Moreover, in order to examine their perceptions of PainDroid from a technological point of view, both clinicians were asked to indicate what they liked and/or disliked about PainDroid, and if they had any suggestions for improvement. It was particularly encouraging to find out that the RH really appreciated the multimodal interface of PainDroid, since, he believed, patients with neurological illness and/or with limited hand mobility could potentially use the improved sensor-based interface to better interact with the application. However, they both mentioned that it might need some fine-tuning in order to make it more applicable to a wider range of disabled users.

Finally, in our last question on whether PainDroid could be used in everyday medical practice, there was a mutual agreement on the application’s potential in everyday pain assessment; however, as both the GP and RH mentioned, the prototypical nature of PainDroid means that acceptance by the community could also potentially encounter hurdles:

“…I’m still coming to grips with the fact that it is a very different way of looking at things…” (RH)
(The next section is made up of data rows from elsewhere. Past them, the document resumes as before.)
/-! withRx -/

@[simp] theorem withRx_pending (r : Nat) (f : RxCur → RxCur) (s : State) : (withRx r f s).pending = s.pending := rfl
@[simp] theorem withRx_now (r : Nat) (f : RxCur → RxCur) (s : State) : (withRx r f s).now = s.now := rfl
@[simp] theorem withRx_free (r : Nat) (f : RxCur → RxCur) (s : State) : (withRx r f s).free = s.free := rfl
@[simp] theorem withRx_out (r : Nat) (f : RxCur → RxCur) (s : State) : (withRx r f s).out = s.out := rfl
@[simp] theorem withRx_glb (r : Nat) (f : RxCur → RxCur) (s : State) : (withRx r f s).glb = s.glb := rfl
@[simp] theorem withRx_host (r : Nat) (f : RxCur → RxCur) (s : State) : (withRx r f s).host = s.host := rfl
@[simp] theorem withRx_rings (r : Nat) (f : RxCur → RxCur) (s : State) : (withRx r f s).rings = s.rings := rfl
@[simp] theorem withRx_life (r : Nat) (f : RxCur → RxCur) (s : State) : (withRx r f s).life = s.life := rfl
@[simp] theorem withRx_power (r : Nat) (f : RxCur → RxCur) (s : State) : (withRx r f s).power = s.power := rfl
@[simp] theorem withRx_fe (r : Nat) (f : RxCur → RxCur) (s : State) : (withRx r f s).fe = s.fe := rfl
@[simp] theorem withRx_hl (r : Nat) (f : RxCur → RxCur) (s : State) : (withRx r f s).hl = s.hl := rfl
@[simp] theorem withRx_coex (r : Nat) (f : RxCur → RxCur) (s : State) : (withRx r f s).coex = s.coex := rfl
@[simp] theorem withRx_mac (r : Nat) (f : RxCur → RxCur) (s : State) : (withRx r f s).mac = s.mac := rfl
@[simp] theorem withRx_sched (r : Nat) (f : RxCur → RxCur) (s : State) : (withRx r f s).sched = s.sched := rfl
@[simp] theorem withRx_bf (r : Nat) (f : RxCur → RxCur) (s : State) : (withRx r f s).bf = s.bf := rfl
@[simp] theorem withRx_rope (r : Nat) (f : RxCur → RxCur) (s : State) : (withRx r f s).rope = s.rope := rfl
@[simp] theorem withRx_eth (r : Nat) (f : RxCur → RxCur) (s : State) : (withRx r f s).eth = s.eth := rfl
@[simp] theorem withRx_harrow (r : Nat) (f : RxCur → RxCur) (s : State) : (withRx r f s).harrow = s.harrow := rfl
@[simp] theorem withRx_seed (r : Nat) (f : RxCur → RxCur) (s : State) : (withRx r f s).seed = s.seed := rfl
@[simp] theorem withRx_router (r : Nat) (f : RxCur → RxCur) (s : State) : (withRx r f s).router = s.router := rfl
@[simp] theorem withRx_sec (r : Nat) (f : RxCur → RxCur) (s : State) : (withRx r f s).sec = s.sec := rfl
@[simp] theorem withRx_dram (r : Nat) (f : RxCur → RxCur) (s : State) : (withRx r f s).dram = s.dram := rfl
@[simp] theorem withRx_wur (r : Nat) (f : RxCur → RxCur) (s : State) : (withRx r f s).wur = s.wur := rfl
@[simp] theorem withRx_rtc (r : Nat) (f : RxCur → RxCur) (s : State) : (withRx r f s).rtc = s.rtc := rfl
@[simp] theorem withRx_rel (r : Nat) (f : RxCur → RxCur) (s : State) : (withRx r f s).rel = s.rel := rfl
@[simp] theorem withRx_time (r : Nat) (f : RxCur → RxCur) (s : State) : (withRx r f s).time = s.time := rfl
@[simp] theorem withRx_bar (r : Nat) (f : RxCur → RxCur) (s : State) : (withRx r f s).bar = s.bar := rfl
@[simp] theorem withRx_mpRam (r : Nat) (f : RxCur → RxCur) (s : State) : (withRx r f s).mpRam = s.mpRam := rfl

/-! withMac -/

@[simp] theorem withMac_pending (f : Mac → Mac) (s : State) : (withMac f s).pending = s.pending := rfl
@[simp] theorem withMac_now (f : Mac → Mac) (s : State) : (withMac f s).now = s.now := rfl
@[simp] theorem withMac_free (f : Mac → Mac) (s : State) : (withMac f s).free = s.free := rfl
@[simp] theorem withMac_out (f : Mac → Mac) (s : State) : (withMac f s).out = s.out := rfl
@[simp] theorem withMac_glb (f : Mac → Mac) (s : State) : (withMac f s).glb = s.glb := rfl
@[simp] theorem withMac_host (f : Mac → Mac) (s : State) : (withMac f s).host = s.host := rfl
@[simp] theorem withMac_rings (f : Mac → Mac) (s : State) : (withMac f s).rings = s.rings := rfl
@[simp] theorem withMac_life (f : Mac → Mac) (s : State) : (withMac f s).life = s.life := rfl
@[simp] theorem withMac_power (f : Mac → Mac) (s : State) : (withMac f s).power = s.power := rfl
@[simp] theorem withMac_fe (f : Mac → Mac) (s : State) : (withMac f s).fe = s.fe := rfl
@[simp] theorem withMac_hl (f : Mac → Mac) (s : State) : (withMac f s).hl = s.hl := rfl
@[simp] theorem withMac_coex (f : Mac → Mac) (s : State) : (withMac f s).coex = s.coex := rfl
@[simp] theorem withMac_phy (f : Mac → Mac) (s : State) : (withMac f s).phy = s.phy := rfl
@[simp] theorem withMac_mac (f : Mac → Mac) (s : State) : (withMac f s).mac = f s.mac := rfl
@[simp] theorem withMac_sched (f : Mac → Mac) (s : State) : (withMac f s).sched = s.sched := rfl
@[simp] theorem withMac_bf (f : Mac → Mac) (s : State) : (withMac f s).bf = s.bf := rfl
@[simp] theorem withMac_rope (f : Mac → Mac) (s : State) : (withMac f s).rope = s.rope := rfl
@[simp] theorem withMac_eth (f : Mac → Mac) (s : State) : (withMac f s).eth = s.eth := rfl
@[simp] theorem withMac_harrow (f : Mac → Mac) (s : State) : (withMac f s).harrow = s.harrow := rfl
@[simp] theorem withMac_seed (f : Mac → Mac) (s : State) : (withMac f s).seed = s.seed := rfl
@[simp] theorem withMac_router (f : Mac → Mac) (s : State) : (withMac f s).router = s.router := rfl
@[simp] theorem withMac_sec (f : Mac → Mac) (s : State) : (withMac f s).sec = s.sec := rfl
@[simp] theorem withMac_dram (f : Mac → Mac) (s : State) : (withMac f s).dram = s.dram := rfl
@[simp] theorem withMac_wur (f : Mac → Mac) (s : State) : (withMac f s).wur = s.wur := rfl
@[simp] theorem withMac_rtc (f : Mac → Mac) (s : State) : (withMac f s).rtc = s.rtc := rfl
@[simp] theorem withMac_rel (f : Mac → Mac) (s : State) : (withMac f s).rel = s.rel := rfl
@[simp] theorem withMac_time (f : Mac → Mac) (s : State) : (withMac f s).time = s.time := rfl
@[simp] theorem withMac_bar (f : Mac → Mac) (s : State) : (withMac f s).bar = s.bar := rfl
@[simp] theorem withMac_mpRam (f : Mac → Mac) (s : State) : (withMac f s).mpRam = s.mpRam := rfl

/-! withRm -/

@[simp] theorem withRm_pending (r : Nat) (f : RadioMac → RadioMac) (s : State) : (withRm r f s).pending = s.pending := rfl
@[simp] theorem withRm_now (r : Nat) (f : RadioMac → RadioMac) (s : State) : (withRm r f s).now = s.now := rfl
@[simp] theorem withRm_free (r : Nat) (f : RadioMac → RadioMac) (s : State) : (withRm r f s).free = s.free := rfl
@[simp] theorem withRm_out (r : Nat) (f : RadioMac → RadioMac) (s : State) : (withRm r f s).out = s.out := rfl
@[simp] theorem withRm_glb (r : Nat) (f : RadioMac → RadioMac) (s : State) : (withRm r f s).glb = s.glb := rfl
@[simp] theorem withRm_host (r : Nat) (f : RadioMac → RadioMac) (s : State) : (withRm r f s).host = s.host := rfl
@[simp] theorem withRm_rings (r : Nat) (f : RadioMac → RadioMac) (s : State) : (withRm r f s).rings = s.rings := rfl
@[simp] theorem withRm_life (r : Nat) (f : RadioMac → RadioMac) (s : State) : (withRm r f s).life = s.life := rfl
@[simp] theorem withRm_power (r : Nat) (f : RadioMac → RadioMac) (s : State) : (withRm r f s).power = s.power := rfl
@[simp] theorem withRm_fe (r : Nat) (f : RadioMac → RadioMac) (s : State) : (withRm r f s).fe = s.fe := rfl
@[simp] theorem withRm_hl (r : Nat) (f : RadioMac → RadioMac) (s : State) : (withRm r f s).hl = s.hl := rfl
@[simp] theorem withRm_coex (r : Nat) (f : RadioMac → RadioMac) (s : State) : (withRm r f s).coex = s.coex := rfl
@[simp] theorem withRm_phy (r : Nat) (f : RadioMac → RadioMac) (s : State) : (withRm r f s).phy = s.phy := rfl
@[simp] theorem withRm_sched (r : Nat) (f : RadioMac → RadioMac) (s : State) : (withRm r f s).sched = s.sched := rfl
@[simp] theorem withRm_bf (r : Nat) (f : RadioMac → RadioMac) (s : State) : (withRm r f s).bf = s.bf := rfl
@[simp] theorem withRm_rope (r : Nat) (f : RadioMac → RadioMac) (s : State) : (withRm r f s).rope = s.rope := rfl
@[simp] theorem withRm_eth (r : Nat) (f : RadioMac → RadioMac) (s : State) : (withRm r f s).eth = s.eth := rfl
@[simp] theorem withRm_harrow (r : Nat) (f : RadioMac → RadioMac) (s : State) : (withRm r f s).harrow = s.harrow := rfl
@[simp] theorem withRm_seed (r : Nat) (f : RadioMac → RadioMac) (s : State) : (withRm r f s).seed = s.seed := rfl
@[simp] theorem withRm_router (r : Nat) (f : RadioMac → RadioMac) (s : State) : (withRm r f s).router = s.router := rfl
@[simp] theorem withRm_sec (r : Nat) (f : RadioMac → RadioMac) (s : State) : (withRm r f s).sec = s.sec := rfl
@[simp] theorem withRm_dram (r : Nat) (f : RadioMac → RadioMac) (s : State) : (withRm r f s).dram = s.dram := rfl
@[simp] theorem withRm_wur (r : Nat) (f : RadioMac → RadioMac) (s : State) : (withRm r f s).wur = s.wur := rfl
@[simp] theorem withRm_rtc (r : Nat) (f : RadioMac → RadioMac) (s : State) : (withRm r f s).rtc = s.rtc := rfl
@[simp] theorem withRm_rel (r : Nat) (f : RadioMac → RadioMac) (s : State) : (withRm r f s).rel = s.rel := rfl
@[simp] theorem withRm_time (r : Nat) (f : RadioMac → RadioMac) (s : State) : (withRm r f s).time = s.time := rfl
@[simp] theorem withRm_bar (r : Nat) (f : RadioMac → RadioMac) (s : State) : (withRm r f s).bar = s.bar := rfl
@[simp] theorem withRm_mpRam (r : Nat) (f : RadioMac → RadioMac) (s : State) : (withRm r f s).mpRam = s.mpRam := rfl

/-! withBss -/

@[simp] theorem withBss_pending (b : Nat) (f : Bss → Bss) (s : State) : (withBss b f s).pending = s.pending := rfl
@[simp] theorem withBss_now (b : Nat) (f : Bss → Bss) (s : State) : (withBss b f s).now = s.now := rfl
@[simp] theorem withBss_free (b : Nat) (f : Bss → Bss) (s : State) : (withBss b f s).free = s.free := rfl
@[simp] theorem withBss_out (b : Nat) (f : Bss → Bss) (s : State) : (withBss b f s).out = s.out := rfl
@[simp] theorem withBss_glb (b : Nat) (f : Bss → Bss) (s : State) : (withBss b f s).glb = s.glb := rfl
@[simp] theorem withBss_host (b : Nat) (f : Bss → Bss) (s : State) : (withBss b f s).host = s.host := rfl
@[simp] theorem withBss_rings (b : Nat) (f : Bss → Bss) (s : State) : (withBss b f s).rings = s.rings := rfl
@[simp] theorem withBss_life (b : Nat) (f : Bss → Bss) (s : State) : (withBss b f s).life = s.life := rfl
@[simp] theorem withBss_power (b : Nat) (f : Bss → Bss) (s : State) : (withBss b f s).power = s.power := rfl
@[simp] theorem withBss_fe (b : Nat) (f : Bss → Bss) (s : State) : (withBss b f s).fe = s.fe := rfl
@[simp] theorem withBss_hl (b : Nat) (f : Bss → Bss) (s : State) : (withBss b f s).hl = s.hl := rfl
@[simp] theorem withBss_coex (b : Nat) (f : Bss → Bss) (s : State) : (withBss b f s).coex = s.coex := rfl
@[simp] theorem withBss_phy (b : Nat) (f : Bss → Bss) (s : State) : (withBss b f s).phy = s.phy := rfl
@[simp] theorem withBss_sched (b : Nat) (f : Bss → Bss) (s : State) : (withBss b f s).sched = s.sched := rfl
@[simp] theorem withBss_bf (b : Nat) (f : Bss → Bss) (s : State) : (withBss b f s).bf = s.bf := rfl
@[simp] theorem withBss_rope (b : Nat) (f : Bss → Bss) (s : State) : (withBss b f s).rope = s.rope := rfl
@[simp] theorem withBss_eth (b : Nat) (f : Bss → Bss) (s : State) : (withBss b f s).eth = s.eth := rfl
@[simp] theorem withBss_harrow (b : Nat) (f : Bss → Bss) (s : State) : (withBss b f s).harrow = s.harrow := rfl
@[simp] theorem withBss_seed (b : Nat) (f : Bss → Bss) (s : State) : (withBss b f s).seed = s.seed := rfl
@[simp] theorem withBss_router (b : Nat) (f : Bss → Bss) (s : State) : (withBss b f s).router = s.router := rfl
@[simp] theorem withBss_sec (b : Nat) (f : Bss → Bss) (s : State) : (withBss b f s).sec = s.sec := rfl
@[simp] theorem withBss_dram (b : Nat) (f : Bss → Bss) (s : State) : (withBss b f s).dram = s.dram := rfl
@[simp] theorem withBss_wur (b : Nat) (f : Bss → Bss) (s : State) : (withBss b f s).wur = s.wur := rfl
@[simp] theorem withBss_rtc (b : Nat) (f : Bss → Bss) (s : State) : (withBss b f s).rtc = s.rtc := rfl
@[simp] theorem withBss_rel (b : Nat) (f : Bss → Bss) (s : State) : (withBss b f s).rel = s.rel := rfl
@[simp] theorem withBss_time (b : Nat) (f : Bss → Bss) (s : State) : (withBss b f s).time = s.time := rfl
@[simp] theorem withBss_bar (b : Nat) (f : Bss → Bss) (s : State) : (withBss b f s).bar = s.bar := rfl
@[simp] theorem withBss_mpRam (b : Nat) (f : Bss → Bss) (s : State) : (withBss b f s).mpRam = s.mpRam := rfl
“…it’s too early, a lot of doctors are not used to adopting tools like this, but eventually when they get it on board they will start to use it and can become very widespread very quickly.” (GP)

6 Conclusions and future work

Pain is a prevalent, but sometimes, underemphasized medical concern. Whilst there is an abundance of sophisticated, but expensive clinical tools and apparatuses to investigate the underlying physiological causes, there is a scarcity of tools which address self-expressed dimensions of pain. In this paper, we have addressed the latter concern and have described PainDroid, a prototypical Android-based multimodal and VR application for pain assessment.

The present pilot study’s results support the potential of using computerized interfaces for the assessment of pain and are in agreement with findings presented in previous similar studies [14, 16, 19, 27, 43] about their ease of use and acceptance by the involved participants. In particular, our pilot evaluation with both clinicians and a group of wheelchair-using participants with mild arm mobility problems has highlighted a generally positive attitude towards the usability of PainDroid’s novel functionality, as well as the potential of the application to open up new avenues of patient-clinician interaction through automating a patient’s pain diary.

Our evaluation has furthermore produced important results with respect to the future development of the application. Specifically, responses from our evaluation with the clinicians indicated that PainDroid could be used to “compare pain over time” (GP) and “assess whether things were getting better or worse” (GP). In doing so, clinicians suggested that the application should be able to further provide a means to report pain parameters (e.g. severity and/or duration) other than just the location and type of pain, or to include additional pain types. These would be equally important when used by clinicians for the aforementioned purposes. The above functionalities constitute part of our future efforts for further development of the application.

As such, we acknowledge that the application is in a prototypical stage, and has only been evaluated with a relatively small sample of participants and clinicians that is not sufficient to currently generalize our results. Our findings, nonetheless, reveal encouraging signs of both stakeholders’ acceptance and satisfaction with the developed proof-of-concept. Further development, larger scale evaluations, and further assessment of clinical efficacy all form part of our future efforts.